Milky didn’t see a living thing, and although Moran raised his hand once and seemed to point over to the left, Milky didn’t see anything that you would point at. After nearly two hours of travelling in a straight line they started coming into a bit of low scrub which was crisscrossed with deep breakaway gullies, impossible to travel through without knowing the way. They followed a cattle pad through this maze, sliding and lurching down the steep erosions on one side and struggling and grunting their way up the other. Moran’s pony stuck his head into it and did the job firmly and squa
rely. Beau farted and sighed and staggered about as if he might go down at any minute, but somehow he managed to breast each gully without actually coming to grief. Emerging from a particularly engrossing gully, Milky suddenly found himself among trees and for a moment he lost sight of Moran. Beau pulled up short, sensing the uncertainty of his rider, then waggled his head impatiently just as Milky caught sight of Moran moving ahead of them through the stunted ironbarks. The ground was rocky now, strewn about with great basalt boulders and lesser stones which tinkled under the horses’ hoofs, a dry sound that carried in the morning air like the ringing of a small handbell.

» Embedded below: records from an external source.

-- ==== Sys2Proof/Machine/Jobs.lean ====
section
/-!
DEFINITION. Grotto queue enables (R191), and jobs (R387-R405): submission, checks, launch, fencing, endings, completion
records and context images.
-/
namespace Sys2Proof.Machine

/-! ### Grotto queues: enable and disable (R191, R212) -/

/-- Whether an enable is refused, and with which code (R191, R263): the cases of R191 come first (DESIGN CHOICE, log entry 156). -/
def grtEnableCode (s : State) (k v : Nat) : Nat :=
  let log2 := bits v 52 49
  let ctx := bits v 58 53
  let base := bits v 47 28 * 128
  let bell := bits v 27 4 * 8
  let len := 128 * 2 ^ (log2 + 4)
  if 7 < bits v 62 59 ∨ 8 < log2 ∨ !(decide (base + len ≤ grtEnd) && decide (bell + 8 ≤ grtEnd) && grtOwned s k ctx base len && grtOwned s k ctx bell 8)
      ∨ (base ≤ bell ∧ bell < base + len) then 0x507
  else if bits v 62 59 = 7 ∧ rf s .drpStatus k 0 0 63 63 = 1 then 0x705
  else 0

/-- A disabled queue's descriptors that have not started stay in their slots untouched (R191) (DEDUCED, log entry 56). -/
def queueStop (s : State) (k key : Nat) : State :=
  let q := queue s k key
  setQueue s k key { q with taken := q.taken.filter fun t => t.started || t.result.isSome }

/-- A write of GRT_QCFG_n. A refused enable leaves the register and records its code (DEDUCED, log entry 22); an accepted one clears
HALTED and starts the ring over, and CODE stays (R197, R213). -/
def grtQcfgWrite (s : State) (k n v : Nat) : State :=
  let new := Reg.grtQcfg.spec.write (rget s .grtQcfg k 0 n) v
  if bit (rget s .grtQcfg k 0 n) 63 then
    if bit v 63 then s else queueStop (rset s .grtQcfg k 0 n new) k n
  else if bit v 63 then
    let code := grtEnableCode s k new
    if code ≠ 0 then rfset s .grtQstat k 0 n 47 32 code
    else
      let s := rset s .grtQcfg k 0 n new
      rset s .grtQstat k 0 n (2 ^ 12 + rf s .grtQstat k 0 n 47 32 <<< 32)
  else rset s .grtQcfg k 0 n new

/-! ### Job queues (R387, R402) -/

def jobQF (s : State) (k q hi lo : Nat) : Nat := rf s .jobQptr k 0 q hi lo

/-- A write of JOB_QCFG_n: a successful enable zeroes HEAD and TAIL, and CODE stays that of the last refusal (R402). -/
def jobQcfgWrite (s : State) (k q v : Nat) : State :=
  let new := Reg.jobQcfg.spec.write (rget s .jobQcfg k 0 q) v
  if bit (rget s .jobQcfg k 0 q) 63 then (if bit v 63 then s else rset s .jobQcfg k 0 q new)
  else if bit v 63 then
    let base := bits new 47 8 * 256
    let last := base + 256 * 2 ^ (bits new 59 56 + 4) - 1
    if 8 < bits new 59 56 ∨ !((inFast base && inFast last) || (inDeep base && inDeep last)) then rfset s .jobQptr k 0 q 63 48 0xA02
    else rfset (rfset (rset s .jobQcfg k 0 q new) .jobQptr k 0 q 43 32 0) .jobQptr k 0 q 11 0 0
  else rset s .jobQcfg k 0 q new

/-- A write of JOB_QPTR_n.TAIL: a TAIL at or above the slot count is discarded; a submission ends deep idle (R387, R507). -/
def jobTailWrite (s : State) (k q v : Nat) : State :=
  if jobqSize s k q ≤ bits v 11 0 then s else deepIdleExit (rfset s .jobQptr k 0 q 11 0 (bits v 11 0))

/-! ### Completion records (R394, R459) -/

/-- The first seven words of a record; the energy is rounded down to whole microjoules (R509). -/
def recordWords (s : State) (j : Job) : List W64 :=
  [w64 (j.endCode.getD 0 <<< 48 + j.firstStatus <<< 32 + j.alive.length <<< 12 + b2n j.saved <<< 11 + b2n j.nonrepro <<< 10
        + b2n j.tileLost <<< 9 + j.fls % 256),
   w64 (j.energy.1 / j.energy.2), w64 j.startTb, w64 (timebaseOf s j.ref.lead), w64 j.faultPc, w64 j.faultVa,
   w64 (j.faultTile <<< 44 + j.faultSlot <<< 40 + j.faultGroup % 2 ^ 32)]

/-- The last word, with DONE. -/
def recordLast (j : Job) : W64 :=
  w64 (2 ^ 63 + j.gen <<< 32 + j.ref.queue.val <<< 16 + j.ref.lead.val <<< 12 + j.ref.slot.val)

They began the ascent, following the line of a ridge that dipped and rose and meandered deeper into the hills, climbing all the time until you could look back and see the miles of spear grass spreading out below, flat and still as far as the eye could see, cut by the irregular line of the river which arced out deep into the plain as if it had gone exploring.
They followed the ridge for maybe an hour and at last they came to a saddle, where Moran stopped among the trees and waited for Milky to catch up. Milky would have ridden into the grassy clearing, for a better view of what lay ahead, had Moran not motioned him to his side beneath the overhanging branches of a soft wild cherry tree. The hill fell away steeply in front of them, ending in a tangle of rocks and fallen timber at the river far below. Beyond the river more hills rose up, ridge upon ridge of grey and silent forest, like gigantic waves in a petrified ocean. Below them an eagle drifted across the narrow valley, turning his head from side to side, casting his gaze into the grassy pockets that dotted the riverbank at uncertain intervals. In one of those pockets Milky saw something move, sunlight catching the flank of a beast as it emerged from the shadow of the trees. He looked at Moran, but the man was rolling a cigarette.